No criminal charges will be filed against Monona police officers who had potentially been involved in the June drowning death of a man in a Monona lagoon after a police chase, the Dane County District Attorney’s Office said Tuesday.
“There is nothing to suggest there is any culpability on the part of law enforcement in the drowning death of Mr. Freeman Jr.,” Dane County District Attorney Ismael Ozanne said in a statement.
The body of Rodney Freeman Jr., 21, was found June 29 in a lagoon connected to the Yahara River along the 500 block of River Place. Autopsy results found Freeman died from a freshwater drowning, and there did “not appear to be evidence of a struggle or use of force,” the District Attorney’s Office said.
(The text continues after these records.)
-- ==== Sys2Proof/Certificates/Slice0/Obligations.lean ====
section
/-! DEFINITION. The statements about the IoctlCodec that the provers prove. The frame of a statement about an
instruction is its conclusion: it names the whole next state, in which the build, the input ports and the count of free
draws are those of the state before, and every output port is given. There is no memory, register or flag besides
(10_state.md R20, 20_memory.md R40). -/

open Sys2Proof Sys2Proof.Machine

/-! ## Decoding and the step -/

/-- A step runs the instruction whose command word the host presents (30_encoding.md R66, R67, R79; 00_scope.md R18):
there is nothing else around it, no fetch and no program counter (10_state.md R27). -/
def Obligations.StepRunsPresentedInstruction : Prop :=
  ∀ (s : State) (w : CmdWord) (i : Instr), s.inp.cmdI = some w → decode w = i → i.wellFormed = true →
    s.presented = some i ∧ step s = exec i s

/-- Decode and encode agree for every well-formed instruction: on the six wires of `cmd_i` (30_encoding.md R66, R67), and
from a byte. That one byte carries one command word, its bits 7:6 zero, is the model's choice (log entry 12). -/
def Obligations.DecodeOfEncode : Prop :=
  ∀ i : Instr, i.wellFormed = true → decode (encode i) = i ∧ decodeBytes [encodeByte i] = .ok (i, [])

/-- Every command word decodes to a well-formed instruction that encodes back to it: no bit is dropped and no word is
left over (30_encoding.md R66, R67, R71, R79). -/
def Obligations.EncodeOfDecode : Prop :=
  ∀ w : CmdWord, (decode w).wellFormed = true ∧ encode (decode w) = w

/-- Words written out from 30_encoding.md R66 and R67 decode to the operation they stand for. -/
def Obligations.DecodedWords : Prop :=
  decode 0b000000#6 = .mkn .literal .wrap ∧ decode 0b100001#6 = .mkw .layout .wrap ∧
    decode 0b010010#6 = .mkr .literal .strict ∧ decode 0b110011#6 = .mkrw .layout .strict ∧
    decode 0b010100#6 = .enc .literal .strict ∧ decode 0b110101#6 = .dec .layout .strict ∧
    decode 0b000110#6 = .lsize .literal .wrap ∧ decode 0b100111#6 = .const .layout .wrap ∧
    decode 0b001000#6 = .reserved .literal .wrap 8#4 ∧ decode 0b111111#6 = .reserved .layout .strict 15#4

/-- A word of the opcode table, presented on `cmd_i`, is what the next step runs; a byte with a bit above the six wires
is refused (the model's choice of bytes, log entries 12 and 13). -/
def Obligations.TableWordRuns : Prop :=
  ∀ (s : State) (w : Nat),
    (w < 64 → decodeTableWord 8 w = some (decode (BitVec.ofNat 6 w)) ∧
      step (s.withFetchWord 8 w) = exec (decode (BitVec.ofNat 6 w)) (s.withFetchWord 8 w)) ∧
    (64 ≤ w → w < 256 → decodeTableWord 8 w = none)

/-! ## The encode family -/

/-- MKN whole (40_encode.md R105): whatever `L`, the size and the layout ports are, it packs DIR_NONE, the Type, the
SequenceNumber and a Size of 0, or under the strict policy raises InvalidFieldRange; its command word is `{L, S, OP}`
with OP = 0. -/
def Obligations.MknPacksNoneWithSizeZero : Prop :=
  ∀ (l : SizeSource) (policy : RangePolicy) (s : State) (t n : Operand), s.build.legal = true →
    s.inp.typeI = some t → s.inp.nrI = some n →
    (policy = .wrap ∨ InRange s.build s.build.dirNone t.toNat n.toNat 0 →
      exec (.mkn l policy) s = .next { s with
        out := encodeSuccess (BitVec.ofNat 4 (maskSum s.build s.build.dirNone t.toNat n.toNat 0))
          (codeSum s.build s.build.dirNone t.toNat n.toNat 0) }) ∧
    (policy = .strict → ¬ InRange s.build s.build.dirNone t.toNat n.toNat 0 →
      exec (.mkn l policy) s = .next { s with
        out := errorOut 1#3 (BitVec.ofNat 4 (maskSum s.build s.build.dirNone t.toNat n.toNat 0)) }) ∧
    (s.inp.cmdI = some (BitVec.ofNat 6 (commandWord l policy 0)) → step s = exec (.mkn l policy) s)

/-- MKW whole (40_encode.md R106): with its size resolved it packs DIR_WRITE, the Type, the SequenceNumber and the
size, or under the strict policy raises InvalidFieldRange; an invalid layout raises UnsupportedLayout under both
policies and whatever the other operands are; its command word is `{L, S, OP}` with OP = 1. -/
def Obligations.MkwPacksWrite : Prop :=
  ∀ (l : SizeSource) (policy : RangePolicy) (s : State) (t n : Operand), s.build.legal = true →
    s.inp.typeI = some t → s.inp.nrI = some n →
    (∀ v, s.SizeIs l v →
      (policy = .wrap ∨ InRange s.build s.build.dirWrite t.toNat n.toNat v →
        exec (.mkw l policy) s = .next { s with
          out := encodeSuccess (BitVec.ofNat 4 (maskSum s.build s.build.dirWrite t.toNat n.toNat v))
            (codeSum s.build s.build.dirWrite t.toNat n.toNat v) }) ∧
      (policy = .strict → ¬ InRange s.build s.build.dirWrite t.toNat n.toNat v →
        exec (.mkw l policy) s = .next { s with
          out := errorOut 1#3 (BitVec.ofNat 4 (maskSum s.build s.build.dirWrite t.toNat n.toNat v)) })) ∧
    (l = .layout → s.LayoutInvalid → exec (.mkw l policy) s = .next { s with out := errorOut 2#3 0#4 }) ∧
    (s.inp.cmdI = some (BitVec.ofNat 6 (commandWord l policy 1)) → step s = exec (.mkw l policy) s)

/-- MKR whole (40_encode.md R107): with its size resolved it packs DIR_READ, the Type, the SequenceNumber and the
size, or under the strict policy raises InvalidFieldRange; an invalid layout raises UnsupportedLayout under both
policies and whatever the other operands are; its command word is `{L, S, OP}` with OP = 2. -/
def Obligations.MkrPacksRead : Prop :=
  ∀ (l : SizeSource) (policy : RangePolicy) (s : State) (t n : Operand), s.build.legal = true →
    s.inp.typeI = some t → s.inp.nrI = some n →
    (∀ v, s.SizeIs l v →
      (policy = .wrap ∨ InRange s.build s.build.dirRead t.toNat n.toNat v →
        exec (.mkr l policy) s = .next { s with
          out := encodeSuccess (BitVec.ofNat 4 (maskSum s.build s.build.dirRead t.toNat n.toNat v))
            (codeSum s.build s.build.dirRead t.toNat n.toNat v) }) ∧
      (policy = .strict → ¬ InRange s.build s.build.dirRead t.toNat n.toNat v →
        exec (.mkr l policy) s = .next { s with
          out := errorOut 1#3 (BitVec.ofNat 4 (maskSum s.build s.build.dirRead t.toNat n.toNat v)) })) ∧
    (l = .layout → s.LayoutInvalid → exec (.mkr l policy) s = .next { s with out := errorOut 2#3 0#4 }) ∧
    (s.inp.cmdI = some (BitVec.ofNat 6 (commandWord l policy 2)) → step s = exec (.mkr l policy) s)

/-- MKRW whole (40_encode.md R108): with its size resolved it packs `DIR_READ | DIR_WRITE`, the Type, the SequenceNumber and the
size, or under the strict policy raises InvalidFieldRange; an invalid layout raises UnsupportedLayout under both
policies and whatever the other operands are; its command word is `{L, S, OP}` with OP = 3. -/
def Obligations.MkrwPacksReadOrWrite : Prop :=
  ∀ (l : SizeSource) (policy : RangePolicy) (s : State) (t n : Operand), s.build.legal = true →
    s.inp.typeI = some t → s.inp.nrI = some n →
    (∀ v, s.SizeIs l v →
      (policy = .wrap ∨ InRange s.build (s.build.dirRead ||| s.build.dirWrite) t.toNat n.toNat v →
        exec (.mkrw l policy) s = .next { s with
          out := encodeSuccess (BitVec.ofNat 4 (maskSum s.build (s.build.dirRead ||| s.build.dirWrite) t.toNat n.toNat v))
            (codeSum s.build (s.build.dirRead ||| s.build.dirWrite) t.toNat n.toNat v) }) ∧
      (policy = .strict → ¬ InRange s.build (s.build.dirRead ||| s.build.dirWrite) t.toNat n.toNat v →
        exec (.mkrw l policy) s = .next { s with
          out := errorOut 1#3 (BitVec.ofNat 4 (maskSum s.build (s.build.dirRead ||| s.build.dirWrite) t.toNat n.toNat v)) })) ∧
    (l = .layout → s.LayoutInvalid → exec (.mkrw l policy) s = .next { s with out := errorOut 2#3 0#4 }) ∧
    (s.inp.cmdI = some (BitVec.ofNat 6 (commandWord l policy 3)) → step s = exec (.mkrw l policy) s)
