/-! ## CONST -/

/-- CONST of an index that names an entry shows the entry, whatever `L` and `S` are (43_constants.md R160). -/
theorem exec_const_entry {s : State} {i : Operand} {value : Nat} (l : SizeSource) (policy : RangePolicy)
    (hl : s.build.legal = true) (hi : s.inp.idxI = some i) (h : (romEntries s.build)[i.toNat]? = some value) :
    exec (.const l policy) s = .next (s.showResponse (encodeSuccess 0#4 value)) := by
  rw [← map_constValue_romNames, List.getElem?_map, Option.map_eq_some_iff] at h
  obtain ⟨name, hname, rfl⟩ := h
  have hrespond : respondInstr s.build s.inp (.const l policy) =
      some (encodeSuccess 0#4 (constValue s.build name)) := by
    simp only [respondInstr, respondConst, hi, hname]
    rfl
  rw [exec_eq_answer, hrespond, answer_some _ hl]

/-! ## The obligations -/

/-- Settles O25: the ROM has 15 entries, so an index names one or is `BadConstIndex`; and the word of CONST is that of
OP 7. -/
theorem constReadsTheRom : Obligations.ConstReadsTheRom :=
  fun l policy _ _ hl hi => ⟨fun _ h => exec_const_entry l policy hl hi h, exec_const_bad_index l policy hl hi,
    step_of_commandWord rfl (by decide) rfl⟩

/-- Settles O26: the table's value is the entry of the source's build on the 32 wires of `code_o`. -/
theorem defaultConstantTable : Obligations.DefaultConstantTable := by
  intro l policy s i value hbuild hi htable
  rw [← romEntries_default, List.getElem?_map, Option.map_eq_some_iff] at htable
  obtain ⟨entry, hentry, rfl⟩ := htable
  exact ⟨_, exec_const_entry l policy (hbuild ▸ default_legal) hi (hbuild ▸ hentry), rfl, rfl, rfl⟩

end Sys2Proof.Machine
end

section
/-! PROOFS. 60_exceptions.md: the response to a driven request (R180, R185), the same response to the same request
(R188), the reserved operations (R183), and that nothing stops the block (R187, R190). -/

namespace Sys2Proof.Machine

/-! ## A driven request -/

/-- The step of a driven request shows the response of its operation: no output is drawn freely. -/
theorem step_of_driven {s : State} {i : Instr} (hl : s.build.legal = true) (hp : s.presented = some i)
    (hd : s.Driven i) : ∃ o, respondInstr s.build s.inp i = some o ∧ step s = .next (s.showResponse o) := by
  obtain ⟨o, ho⟩ := respondInstr_of_driven ((driven_iff s i).mp hd)
  exact ⟨o, ho, step_of_response hl hp ho⟩

/-- Settles O28: every response of an operation is lawful. -/
theorem drivenRequestGetsLawfulResponse : Obligations.DrivenRequestGetsLawfulResponse := by
  intro s i hl hp hd
  obtain ⟨o, ho, hstep⟩ := step_of_driven hl hp hd
  exact ⟨o, respondInstr_lawful ho, hstep⟩

/-- A response is computed from the build and the input ports (10_state.md R26), so a state that shows it already is
stepped to itself. -/
theorem step_showResponse {s : State} {i : Instr} {o : OutPorts} (hl : s.build.legal = true)
    (hp : s.presented = some i) (h : respondInstr s.build s.inp i = some o) :
    step (s.showResponse o) = .next (s.showResponse o) := by
  have hp' : (s.showResponse o).presented = some i := (presented_congr rfl).trans hp
  exact step_of_response hl hp' h

/-- Settles O36: the state that shows the response is stepped to itself. -/
theorem repeatedRequestRepeatsResponse : Obligations.RepeatedRequestRepeatsResponse := by
  intro s i hl hp hd
  obtain ⟨o, ho, hstep⟩ := step_of_driven hl hp hd
  exact ⟨s.showResponse o, hstep, step_showResponse hl hp ho⟩

/-! ## Nothing stops -/

theorem not_stops_next (t : State) : ¬ stops (.next t) := id

/-- With a response the block shows it, and without one it draws its outputs: a legal build goes on either way. -/
theorem not_stops_answer {s : State} (r : Option OutPorts) (hl : s.build.legal = true) : ¬ stops (s.answer r) := by
  cases r with
  | none =>
    rw [answer_none hl]
    exact not_stops_next s.drawFree
  | some o =>
    rw [answer_some o hl]
    exact not_stops_next (s.showResponse o)

/-- Settles O30: steps and instructions are answers, which go on in a legal build; and no fault exists that any step
could end in (log 17). -/
theorem noStop : Obligations.NoStop := by
  intro s
  refine ⟨fun hl => ?_, fun hl i => ?_, nofun⟩
  · rw [step_eq_answer]
    exact not_stops_answer _ hl
  · rw [exec_eq_answer]
    exact not_stops_answer _ hl

/-! ## The reserved operations -/

/-- OP is the low four bits of the command word, as a number (30_encoding.md R66). -/
theorem decodeOp_toNat (w : CmdWord) : (decodeOp w).toNat = w.toNat % 16 := by
  rw [decodeOp, BitVec.extractLsb'_toNat, Nat.shiftRight_zero]

/-- A word with an OP of 8 or more is a reserved one (30_encoding.md R71). -/
theorem decode_reserved {w : CmdWord} (h : 8 ≤ w.toNat % 16) :
    decode w = .reserved (decodeL w) (decodeS w) (decodeOp w) := by
  rw [← decodeOp_toNat] at h
  unfold decode
  split
  case h_9 => rfl
  all_goals omega

/-- A reserved operation reads no operand, so it has its error whatever is driven (60_exceptions.md R186). -/
theorem exec_reserved {s : State} (l : SizeSource) (policy : RangePolicy) (op : BitVec 4)
    (hl : s.build.legal = true) :
    exec (.reserved l policy op) s = .next (s.showResponse (errorOut 3#3 0#4)) := by
  have hrespond : respondInstr s.build s.inp (.reserved l policy op) = some (raiseError .illegalOp) := rfl
  rw [exec_eq_answer, hrespond, answer_some _ hl, raiseError_eq]
  rfl

/-- Settles O27: the word of a reserved OP decodes to a reserved operation, and every one of those raises IllegalOp. -/
theorem reservedOpIsIllegal : Obligations.ReservedOpIsIllegal := by
  intro l policy op s hl
  refine ⟨exec_reserved l policy op hl, fun w hw h8 => ?_⟩
  calc step s = exec (decode w) s := (step_of_cmdI hw).2
    _ = exec (.reserved (decodeL w) (decodeS w) (decodeOp w)) s := by rw [decode_reserved h8]
    _ = .next { s with out := errorOut 3#3 0#4 } := exec_reserved _ _ _ hl

end Sys2Proof.Machine
end

section
/-! PROOFS. 70_reset_and_hazards.md: an undriven read port frees every output (R217). Read the other way round, it is
that an operation which responds found each port it reads driven: the converse of `respondInstr_of_driven`. -/

namespace Sys2Proof.Machine

/-! ## A response means driven ports -/

/-- A port that carries a value has a natural on it; `port_driven` is the converse. -/
theorem port_value_ne_none {w : Nat} {a : Port w} {x : BitVec w} (h : a = some x) : a.map BitVec.toNat ≠ none := by
  rw [h]
  exact Option.some_ne_none x.toNat

/-- Everything `readLayout` can do when it answers: the count is driven, and so are the entries below it. -/
theorem readLayout_eq_some {p : Params} {inp : InPorts} {sz : Except CodecError Nat} (h : readLayout p inp = some sz) :
    ∃ n es, inp.layN = some n ∧ readEntries (min n.toNat p.lmax) inp.layE = some es := by
  unfold readLayout at h
  split at h
  · cases h
  · next n hn =>
    split at h
    · cases h
    · next es hes => exact ⟨n, es, hn, hes⟩

theorem drivenOn_of_readLayout {p : Params} {inp : InPorts} {sz : Except CodecError Nat}
    (h : readLayout p inp = some sz) : inp.DrivenOn (readsLayout p inp) := by
  obtain ⟨n, es, hn, hes⟩ := readLayout_eq_some h
  intro q hq
  cases q with
  | layN => exact port_value_ne_none hn
  | layE j =>
    obtain ⟨m, hm, hjm, hjl⟩ := hq
    obtain rfl : n.toNat = m := by simpa [InPorts.valueAt, hn] using hm
    obtain ⟨hlen, hport⟩ := (readEntries_eq_some_iff _ _ _).mp hes
    have hj : j < es.length := by omega
    exact port_value_ne_none ((entryPort_eq_some_iff _ _ _).mp (hport j hj))
  | _ => exact hq.elim

theorem drivenOn_of_sizeOperand {p : Params} {l : SizeSource} {inp : InPorts} {sz : Except CodecError Nat}
    (h : sizeOperand p l inp = some sz) : inp.DrivenOn (readsSize p inp l) := by
  cases l with
  | literal =>
    simp only [sizeOperand] at h
    split at h
    · cases h
    · next z hz =>
      rintro q rfl
      exact port_value_ne_none hz
  | layout => exact drivenOn_of_readLayout h

theorem drivenOn_of_withSized {p : Params} {l : SizeSource} {inp : InPorts} {o : OutPorts}
    {f : Nat → Nat → Except CodecError Nat → OutPorts} (h : withSized p l inp f = some o) :
    inp.DrivenOn fun q => q = .typ ∨ q = .nr ∨ readsSize p inp l q := by
  obtain ⟨t, n, sz, ht, hn, hsz, -⟩ := withSized_eq_some h
  rintro q (rfl | rfl | hq)
  · exact port_value_ne_none ht
  · exact port_value_ne_none hn
  · exact drivenOn_of_sizeOperand hsz q hq

/-- An operation that responds found every port of its row in 30_encoding.md R76 driven. -/
theorem drivenOn_of_respondInstr {p : Params} {inp : InPorts} {i : Instr} {o : OutPorts}
    (hcmd : inp.valueAt .cmd ≠ none) (h : respondInstr p inp i = some o) : inp.DrivenOn (readsPort p inp i) := by
  rintro q (rfl | hq)
  · exact hcmd
  cases i with
  | mkn l policy =>
    simp only [respondInstr, respondMkn] at h
    split at h
    · next t n ht hn =>
      rcases hq with rfl | rfl
      · exact port_value_ne_none ht
      · exact port_value_ne_none hn
    · cases h
  | mkw l policy =>
    rw [respondInstr, respondMkw] at h
    exact drivenOn_of_withSized h q hq
  | mkr l policy =>
    rw [respondInstr, respondMkr] at h
    exact drivenOn_of_withSized h q hq
  | mkrw l policy =>
    rw [respondInstr, respondMkrw] at h
    exact drivenOn_of_withSized h q hq
  | enc l policy =>
    simp only [respondInstr, respondEnc] at h
    split at h
    · cases h
    · next d hd =>
      rcases hq with rfl | hq
      · exact port_value_ne_none hd
      · exact drivenOn_of_withSized h q hq
  | dec l policy =>
    simp only [respondInstr, respondDec] at h
    split at h
    · cases h
    · next c hc =>
      obtain rfl : q = .code := hq
      exact port_value_ne_none hc
  | lsize l policy =>
    cases hlay : readLayout p inp with
    | none => simp [respondInstr, respondLsize, hlay] at h
    | some sz => exact drivenOn_of_readLayout hlay q hq
  | const l policy =>
    simp only [respondInstr, respondConst] at h
    split at h
    · cases h
    · next idx hidx =>
      obtain rfl : q = .idx := hq
      exact port_value_ne_none hidx
  | reserved l policy op => exact hq.elim

/-! ## An undriven port means no response -/

/-- An instruction is presented on a driven `cmd_i` (10_state.md R27). -/
theorem cmd_driven_of_presented {s : State} {i : Instr} (hp : s.presented = some i) : s.inp.valueAt .cmd ≠ none := by
  unfold State.presented at hp
  split at hp
  · cases hp
  · next w hw => exact port_value_ne_none hw

/-- A presented instruction has no response exactly when a port it reads is undriven (70_reset_and_hazards.md R217). -/
theorem respondInstr_eq_none_iff {s : State} {i : Instr} (hp : s.presented = some i) :
    respondInstr s.build s.inp i = none ↔ ¬ s.Driven i := by
  constructor
  · intro hnone hd
    obtain ⟨o, ho⟩ := respondInstr_of_driven ((driven_iff s i).mp hd)
    exact Option.some_ne_none o (ho.symm.trans hnone)
  · intro hd
    by_contra hsome
    obtain ⟨o, ho⟩ := Option.ne_none_iff_exists'.mp hsome
    exact hd (drivenOn_of_respondInstr (cmd_driven_of_presented hp) ho)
The state Department of Justice’s Division of Criminal Investigation was investigating the death as a possible officer-involved death because two days earlier, in the early-morning hours June 27, Monona police were involved in a car chase nearby that ended when the car crashed into some trees and the occupants fled on foot. The driver of the car was Freeman, the District Attorney’s Office said.
Monona police used a K-9 unit to try to locate the two vehicle occupants, but neither Freeman or the other occupant were found, the District Attorney’s Office said. The search was ended just before 2 a.m. June 27.
Ozanne said there’s “no indication” law enforcement made contact with either vehicle occupant before Freeman’s body was found in the lagoon by a citizen. He said there’s no evidence Monona police were responsible for Freeman’s drowning.
A person believed to be Freeman was seen on video footage from Interlake Drive at 1:58 a.m.
It’s unclear why Monona police attempted to stop Freeman’s vehicle in the first place.
DOJ has said Monona police saw a “vehicle of interest” related to violent crimes in Madison. The District Attorney’s Office said only that Monona police were trying to make contact with Freeman’s vehicle when he sped away, but did not provide further details.
According to a criminal complaint, Freeman was being sought on a warrant for three counts of attempted first-degree intentional homicide and one count of first-degree reckless injury for an April incident in Madison. He had not been convicted in that case.
Also unclear is how and when Freeman ended up in the lagoon.
The District Attorney’s Office said its role is limited to reviewing the facts to determine whether further investigation or criminal charges are warranted. The office said there was “no criminal liability for law enforcement” in this case.